-- ==== Sys2Proof/Machine/Dispatch.lean ====
section
/-! DEFINITION. What each command does: one arm per command, each one call of its meaning. -/

namespace Sys2Proof.Machine
open Sys2Proof
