/-- Detection to ON, and a port switched off, on and restarted (R143–R151, R156, R176). -/
def Obligations.PortPowerUp : Prop :=
  (∀ (s : State) (port : PortNo) (a b : Signature), s.seqRuns = true → (s.pst port.val .a = stDetect ∨ s.pst port.val .b = stDetect) →
    let bad : Prop := (s.pst port.val .a = stDetect ∧ 2800 ≤ a.open_.toNat) ∨ (s.pst port.val .b = stDetect ∧ 2800 ≤ b.open_.toNat)
    let good : Signature → Prop := fun g => 19000 ≤ g.ohms.toNat ∧ g.ohms.toNat ≤ 26500 ∧ g.pf.toNat ≤ 150000
    ∃ t, exec (.portDetectPass port a b) s = .next t ∧ t.mem = s.mem ∧
      (¬ bad → t.regs = s.regs ∧ t.events = s.events ∧ (t.portX port.val).backfeed = false ∧
        ((t.portX port.val).sigA = true ↔ s.pst port.val .a = stDetect ∧ good a) ∧
        ((t.portX port.val).sigB = true ↔ s.pst port.val .b = stDetect ∧ good b)) ∧
      (bad → t.fget (portB port.val) PORT_STATUS_REASON = 7 ∧ (t.fget (portB port.val) PORT_FAULT_SEEN).testBit 5 = true ∧
        (t.portX port.val).backfeed = true ∧ (t.portX port.val).sigA = false ∧ (t.portX port.val).sigB = false ∧
        ((s.portX port.val).backfeed = true → t.events = s.events) ∧
        ((s.portX port.val).backfeed = false → Safety.Raised (portEv port.val 0) (s.portOwner port.val) true (7 * 0x1000000 +
          s.pst port.val .a * 0x100000 + s.pst port.val .b * 0x10000 + min (s.fget (portB port.val) PORT_POWER / 100) 0xFFFF) t) ∧
        (∀ k, k ∉ [portB port.val + 0x8, portB port.val + 0x2C, 0x40000] → t.rd k = s.rd k))) ∧
  (∀ (s : State) (port : PortNo), s.seqRuns = true → s.pst port.val .a = stDetect → s.pst port.val .b = stDetect →
    let a := (s.portX port.val).sigA
    let b := (s.portX port.val).sigB
    (a = true → b = true →
      ∃ t, exec (.portConnectionCheckDone port true) s = .next t ∧ t.pst port.val .a = stClassify ∧ t.pst port.val .b = stClassify ∧
        t.fget (portB port.val) PORT_STATUS_SIG = 1 ∧ Safety.OnlyRegs [portB port.val + 0x8] s t) ∧
    (∀ single : Bool, (a = true ∨ b = true) → (single = false ∨ a = false ∨ b = false) →
      ∃ t, exec (.portConnectionCheckDone port single) s = .next t ∧ t.pst port.val .a = (if a then stClassify else stOff) ∧
        t.pst port.val .b = (if b then stClassify else stOff) ∧ t.dual port.val = true ∧
        Safety.OnlyRegs [portB port.val + 0x8] s { t with ports := s.ports })) ∧
  (∀ (s : State) (port : PortNo) (single : Bool), s.seqRuns = true → s.dual port.val = true →
    (s.pst port.val .a = stDetect → s.pst port.val .b ≠ stDetect → (s.portX port.val).sigA = true → (s.portX port.val).sigB = false →
      ∃ t, exec (.portConnectionCheckDone port single) s = .next t ∧ t.pst port.val .a = stClassify ∧
        t.pst port.val .b = s.pst port.val .b ∧ Safety.OnlyRegs [portB port.val + 0x8] s t) ∧
    (s.pst port.val .b = stDetect → s.pst port.val .a ≠ stDetect → (s.portX port.val).sigB = true → (s.portX port.val).sigA = false →
      ∃ t, exec (.portConnectionCheckDone port single) s = .next t ∧ t.pst port.val .b = stClassify ∧
        t.pst port.val .a = s.pst port.val .a ∧ Safety.OnlyRegs [portB port.val + 0x8] s t)) ∧
  (∀ (s : State) (port : PortNo) (ca cb : Option (Fin 16)) (auto : Bool), s.seqRuns = true →
    let m := s.fget (portB port.val) PORT_CTRL_CLASS_MAX
    (∀ c : Fin 16, ca = some c → c.val ≤ 8 → s.dual port.val = false → s.pst port.val .a = stClassify → s.pst port.val .b = stClassify →
      ∃ t, exec (.portClassifyDone port ca cb auto) s = .next t ∧ t.fget (portB port.val) PORT_STATUS_CLASS = classGranted false m c.val ∧
        (t.portX port.val).asked = some s.now ∧ (t.portX port.val).claimA = classPower false (classGranted false m c.val) ∧
        (t.portX port.val).granted = false ∧ t.pst port.val .a = stClassify ∧ t.pst port.val .b = stClassify ∧ t.events = s.events ∧
        t.mem = s.mem ∧ (∀ k, k ≠ portB port.val + 0x8 → k ≠ portB port.val + 0x38 → t.rd k = s.rd k)) ∧
    ((∀ c : Fin 16, ca = some c → 8 < c.val) → s.dual port.val = false → s.pst port.val .a = stClassify → s.pst port.val .b = stClassify →
      exec (.portClassifyDone port ca cb auto) s = .next ((((s.fset (portB port.val) PORT_STATUS_AUTOCLASS 0).fset (portB port.val)
        PORT_AUTOCLASS 0)).removeFault port.val .a 6 0)) ∧
    (∀ (ps : PairSet) (c : Fin 16), (if ps = .a then ca else cb) = some c → 1 ≤ c.val → c.val ≤ 5 → s.dual port.val = true →
      s.pst port.val ps = stClassify →
      ∃ t, exec (.portClassifyDone port ca cb auto) s = .next t ∧ t.cls port.val ps = classGranted true m c.val ∧
        (t.portX port.val).asked = some s.now ∧ (t.portX port.val).claim ps = classPower true (classGranted true m c.val) ∧
        (t.portX port.val).granted = false ∧ t.pst port.val ps = stClassify ∧ t.mem = s.mem)) ∧
  (∀ (s : State) (port : PortNo), s.seqRuns = true →
    let x := s.portX port.val
    (s.dual port.val = false → s.pst port.val .a = stClassify →
      (x.granted = true → ∃ t, exec (.portGrantReceived port) s = .next t ∧ t.pst port.val .a = stInrush ∧ t.pst port.val .b = stInrush ∧
        (t.portX port.val).t4 = s.now ∧ (t.portX port.val).granted = false ∧ t.events = s.events ∧ t.mem = s.mem ∧
        (s.pst port.val .b = stClassify → (t.portX port.val).nowA = t.codeLimit port.val (s.fget (portB port.val) PORT_VSET) ∧
          (t.portX port.val).nowB = (t.portX port.val).nowA)) ∧
      (x.granted = false → ∃ t, exec (.portGrantTimeout port) s = .next t ∧ t.pst port.val .a = stPending ∧
        t.pst port.val .b = stPending ∧ (t.portX port.val).queuedAt = s.now ∧ (t.portX port.val).asked = none ∧ t.events = s.events ∧
        t.mem = s.mem)) ∧
    (s.dual port.val = true → (s.pst port.val .a = stClassify ∨ s.pst port.val .b = stClassify) →
      (x.granted = true → ∃ t, exec (.portGrantReceived port) s = .next t ∧ (t.portX port.val).t4 = s.now ∧
        (∀ q, t.pst port.val q = if s.pst port.val q = stClassify then stInrush else s.pst port.val q) ∧ t.events = s.events) ∧
      (x.granted = false → ∃ t, exec (.portGrantTimeout port) s = .next t ∧ (t.portX port.val).queuedAt = s.now ∧
        (∀ q, t.pst port.val q = if s.pst port.val q = stClassify then stPending else s.pst port.val q) ∧ t.events = s.events))) ∧
  (∀ (s : State) (port : PortNo) (ps : PairSet), s.seqRuns = true → s.pst port.val ps = stInrush →
    let b := portB port.val
    (∃ t, exec (.portInrushComplete port ps) s = .next t ∧ t.pst port.val ps = stOn ∧ (t.portX port.val).onAt = s.now ∧ t.mem = s.mem ∧
      (s.dual port.val = false → t.pst port.val .a = stOn ∧ t.pst port.val .b = stOn) ∧
      (s.dual port.val = true → ∀ q, q ≠ ps → t.pst port.val q = s.pst port.val q) ∧
      ((s.portX port.val).lastOn ≠ some (s.fget b PORT_STATUS_SIG, s.fget b PORT_STATUS_CLASS, s.fget b PORT_STATUS_CLASS_B) →
        ∃ e ∈ t.events, e.source = portEv port.val 1 ∧ e.gallery = s.portOwner port.val ∧ e.ackOwner = false ∧ e.ackOp = false) ∧
      ((s.portX port.val).lastOn = some (s.fget b PORT_STATUS_SIG, s.fget b PORT_STATUS_CLASS, s.fget b PORT_STATUS_CLASS_B) →
        t.events = s.events)) ∧
    exec (.portInrushTimeout port ps) s = .next (s.removeFault port.val ps 5 0)) ∧
  (∀ (s : State) (port : PortNo) (peak : BitVec 32), s.seqRuns = true → s.portOn port.val = true → (s.portX port.val).autoReq = true →
    s.dual port.val = false →
    let w := min (peak.toNat + 1750) (classPower false (s.cls port.val .a))
    ∃ t, exec (.autoclassWindowEnd port peak) s = .next t ∧ t.fget (portB port.val) PORT_AUTOCLASS = w ∧
      t.fbit (portB port.val) PORT_STATUS_AUTOCLASS = true ∧ (t.portX port.val).claimA = w ∧ (t.portX port.val).autoReq = false ∧
      t.mem = s.mem ∧ ∃ e ∈ t.events, e.source = portEv port.val 1 ∧ e.gallery = s.portOwner port.val) ∧
  (∀ (s : State) (port : PortNo) (ps : PairSet), s.seqRuns = true → s.pst port.val ps = stBackoff → s.mode ≠ .safe →
    (s.recentFaults port.val < 5 ∨ s.fbit (portB port.val) PORT_CMD_RESTART = true) →
    ∃ t, exec (.portBackoffExpired port ps) s = .next t ∧ t.pst port.val ps = stDetect ∧ t.fbit (portB port.val) PORT_CMD_RESTART = false ∧
      t.events = s.events ∧ t.mem = s.mem) ∧
  (∀ (s : State) (r : Req) (port : PortNo) (x : Session) (l : Lane), Safety.Sets s r x l (portB port.val + 0x34) 1 →
    ∃ t, exec (.portRestart r port) s = .next t ∧ t.regs = (s.portRestart port.val).regs ∧ t.ports = (s.portRestart port.val).ports) ∧
  (∀ (s : State) (port : PortNo), let t := s.portRestart port.val
    ((∀ q, s.pst port.val q ≠ stLockout ∧ s.pst port.val q ≠ stPending ∧ s.pst port.val q ≠ stBackoff) →
      t = s.fset (portB port.val) PORT_CMD_RESTART 0) ∧
    (s.dual port.val = false → s.pst port.val .a = s.pst port.val .b → s.mode ≠ .safe →
      (s.pst port.val .a = stLockout ∨ s.pst port.val .a = stPending) →
      t.pst port.val .a = stDetect ∧ t.pst port.val .b = stDetect ∧ t.fbit (portB port.val) PORT_CMD_RESTART = false) ∧
    (s.pst port.val .a = stBackoff → s.pst port.val .b = stBackoff → t = s.fset (portB port.val) PORT_CMD_RESTART 1) ∧
    (s.mode = .safe → (∃ q, s.pst port.val q = stLockout ∨ s.pst port.val q = stPending ∨ s.pst port.val q = stBackoff) →
      t = s.fset (portB port.val) PORT_CMD_RESTART 1)) ∧
  (∀ (s : State) (r : Req) (port : PortNo) (w : BitVec 32) (x : Session) (l : Lane), Safety.Writes s r x l (portB port.val) w.toNat →
    (w.getLsbD 0 = false → s.pst port.val .a ≠ stOff → s.pst port.val .a ≠ stSafeOff →
      ∃ t, exec (.portCtrlWrite r port false w) s = .next t ∧ t.pst port.val .a = stOff ∧ t.pst port.val .b = stOff ∧
        t.powered port.val = false ∧ (s.powered port.val = true → t.fget (portB port.val) PORT_STATUS_REASON = 1)) ∧
    (w.getLsbD 0 = true → s.fbit (portB port.val) PORT_STATUS_REQ = true → s.alloc.config = true → s.mode ≠ .safe → s.seqRuns = true →
      s.fget (portB port.val) PORT_MCODE_STAGED ≠ 0 → s.pst port.val .a = stOff → s.pst port.val .b = stOff →
      ∃ t, exec (.portCtrlWrite r port false w) s = .next t ∧ t.pst port.val .a = stDetect ∧ t.pst port.val .b = stDetect))

/-- Removals by the sequencer (R153–R158), and the weir (R159–R163). -/
def Obligations.PortRemoval : Prop :=
  (∀ (s : State) (port : PortNo) (ps : PairSet), s.seqRuns = true →
    (s.pst port.val ps = stOn → exec (.portMpsLost port ps) s = .next (s.removeFault port.val ps 2 0)) ∧
    (s.psPowered port.val ps = true →
      exec (.portOverload port ps) s = .next (s.removeFault port.val ps 3 0) ∧
      (∀ e : BitVec 32, exec (.portShort port ps e) s = .next ((s.weirAdd port.val e.toNat).removeFault port.val ps 4 0)) ∧
      exec (.portRegFault port ps) s = .next (s.removeFault port.val ps 10 0))) ∧
  (∀ (s : State) (port : PortNo) (ps : PairSet) (r trip : Nat), r ∈ [2, 3, 4, 5, 6, 10] →
    let t := s.removeFault port.val ps r trip
    let b := portB port.val
    let st := if countedReason r && s.fbit b PORT_CTRL_LOCKOUT_EN && decide (4 ≤ s.recentFaults port.val) then stLockout else stBackoff
    t.pst port.val ps = st ∧ t.fget b PORT_STATUS_REASON = r ∧ (t.fget b PORT_FAULT_SEEN).testBit (r - 2) = true ∧
      t.holdOver port.val = false ∧ t.mem = s.mem ∧ t.now = s.now ∧
      t.fget b PORT_FAULT_CNT_TOTAL = (if countedReason r then min (s.fget b PORT_FAULT_CNT_TOTAL + 1) 0xFFFF else s.fget b PORT_FAULT_CNT_TOTAL) ∧
      Safety.Raised (portEv port.val 0) (s.portOwner port.val) (r != 2) (r * 0x1000000 + s.pst port.val .a * 0x100000 +
        s.pst port.val .b * 0x10000 + min (s.fget b PORT_POWER / 100) 0xFFFF) t ∧
      (s.dual port.val = false → t.pst port.val .a = st ∧ t.pst port.val .b = st) ∧
      (s.dual port.val = true → ∀ q, q ≠ ps → t.pst port.val q = s.pst port.val q) ∧
      (t.powered port.val = false → t.fget b PORT_GRANT = 0)) ∧
  (∀ (s : State) (port : PortNo) (ps : PairSet), s.psPowered port.val ps = true →
    ∃ t, exec (.weirClampEngage port ps) s = .next t ∧ t.fbit (portB port.val) PORT_STATUS_WEIR_LIMIT = true ∧
      (t.portX port.val).faultEvent = true ∧ (if ps = .a then (t.portX port.val).clampA else (t.portX port.val).clampB) = true ∧
      (t.portX port.val).energy = (if (s.portX port.val).faultEvent then (s.portX port.val).energy else s.capEnergy port.val) ∧
      t.fbit (portB port.val) PORT_STATUS_LIMIT = (t.atIlim port.val .a || t.atIlim port.val .b) ∧
      t.events = s.events ∧ t.mem = s.mem ∧ (∀ k, k ≠ portB port.val + 0x8 → t.rd k = s.rd k)) ∧
  (∀ (s : State) (port : PortNo) (ps : PairSet) (e : BitVec 32), let x := s.portX port.val
    (x.clampA = true ∨ x.clampB = true) →
    ∃ t, exec (.weirClampRelease port ps e) s = .next t ∧ (t.portX port.val).clampA = (x.clampA && ps != .a) ∧
      (t.portX port.val).clampB = (x.clampB && ps != .b) ∧
      t.fbit (portB port.val) PORT_STATUS_WEIR_LIMIT = ((x.clampA && ps != .a) || (x.clampB && ps != .b)) ∧
      (t.portX port.val).energy = (if x.faultEvent then x.energy + e.toNat else x.energy) ∧
      (t.portX port.val).faultEvent = x.faultEvent ∧ t.events = s.events ∧ t.mem = s.mem ∧
      (∀ k, k ≠ portB port.val + 0x8 → t.rd k = s.rd k)) ∧
  (∀ (s : State) (port : PortNo) (e : BitVec 32), s.powered port.val = true → (s.portX port.val).faultEvent = true →
    ∃ t, exec (.weirEnergyTrip port e) s = .next t ∧ t.powered port.val = false ∧ t.fget (portB port.val) PORT_STATUS_REASON = 8 ∧
      t.fget (portB port.val) PORT_WEIR_TRIPS = min (s.fget (portB port.val) PORT_WEIR_TRIPS + 1) 0xFFFF ∧
      (t.portX port.val).refused = true ∧ t.holdOver port.val = false ∧ t.mem = s.mem ∧
      Safety.Raised (portEv port.val 2) (s.portOwner port.val) true
        (0x1000000 + min (((s.weirAdd port.val e.toNat).portX port.val).energy / 1000) 0xFFFF) t) ∧
  (∀ (s : State) (port : PortNo), s.powered port.val = true →
    ∃ t, exec (.weir3sTrip port) s = .next t ∧ t.powered port.val = false ∧ t.fget (portB port.val) PORT_STATUS_REASON = 9 ∧
      t.fget (portB port.val) PORT_WEIR_TRIPS = min (s.fget (portB port.val) PORT_WEIR_TRIPS + 1) 0xFFFF ∧
      (t.portX port.val).refused = true ∧ t.holdOver port.val = false ∧ t.mem = s.mem ∧
      Safety.Raised (portEv port.val 2) (s.portOwner port.val) true (2 * 0x1000000 + min ((s.portX port.val).energy / 1000) 0xFFFF) t) ∧
  (∀ (s : State) (port : PortNo) (ps : PairSet), s.psPowered port.val ps = true →
    ∃ t, exec (.weirOvervoltage port ps) s = .next t ∧ t.psPowered port.val ps = false ∧
      (s.dual port.val = false → t.powered port.val = false) ∧
      (s.dual port.val = true → ∀ q, q ≠ ps → t.pst port.val q = s.pst port.val q) ∧
      t.fget (portB port.val) PORT_STATUS_REASON = 10 ∧
      t.fget (portB port.val) PORT_WEIR_TRIPS = min (s.fget (portB port.val) PORT_WEIR_TRIPS + 1) 0xFFFF ∧
      (t.portX port.val).refused = true ∧ t.holdOver port.val = false ∧ t.mem = s.mem ∧
      Safety.Raised (portEv port.val 2) (s.portOwner port.val) true (3 * 0x1000000 + min ((s.portX port.val).energy / 1000) 0xFFFF) t) ∧
  (∀ (s : State) (port : PortNo), let x := s.portX port.val
    x.faultEvent = true → x.clampA = false → x.clampB = false →
    ∃ t, exec (.weirFaultEventEnd port) s = .next t ∧ (t.portX port.val).faultEvent = false ∧ (t.portX port.val).energy = 0 ∧
      t.fget (portB port.val) PORT_WEIR_LAST_ENERGY = min (x.energy / 1000) 0xFFFF ∧
      t.fbit (portB port.val) PORT_STATUS_WEIR_LIMIT = false ∧ t.mem = s.mem ∧
      (100000 < x.energy → Safety.Raised (portEv port.val 2) (s.portOwner port.val) true (min (x.energy / 1000) 0xFFFF) t) ∧
      (x.energy ≤ 100000 → t.events = s.events)) ∧
  (∀ (s : State) (port : PortNo), exec (.weirRefusalEnd port) s =
    .next (s.setPortX port.val { s.portX port.val with refused := false }))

┄┄┄┄┄┄┄┄┄┄

Everything from the first line of the records above to the line containing "let good : Signature", inclusive, should be repeated exactly; leave out the rest.

-- ==== Sys2Proof/Machine/Dispatch.lean ====
section
/-! DEFINITION. What each command does: one arm per command, each one call of its meaning. -/

namespace Sys2Proof.Machine
open Sys2Proof
/-- Detection to ON, and a port switched off, on and restarted (R143–R151, R156, R176). -/
def Obligations.PortPowerUp : Prop :=
  (∀ (s : State) (port : PortNo) (a b : Signature), s.seqRuns = true → (s.pst port.val .a = stDetect ∨ s.pst port.val .b = stDetect) →
    let bad : Prop := (s.pst port.val .a = stDetect ∧ 2800 ≤ a.open_.toNat) ∨ (s.pst port.val .b = stDetect ∧ 2800 ≤ b.open_.toNat)
    let good : Signature → Prop := fun g => 19000 ≤ g.ohms.toNat ∧ g.ohms.toNat ≤ 26500 ∧ g.pf.toNat ≤ 150000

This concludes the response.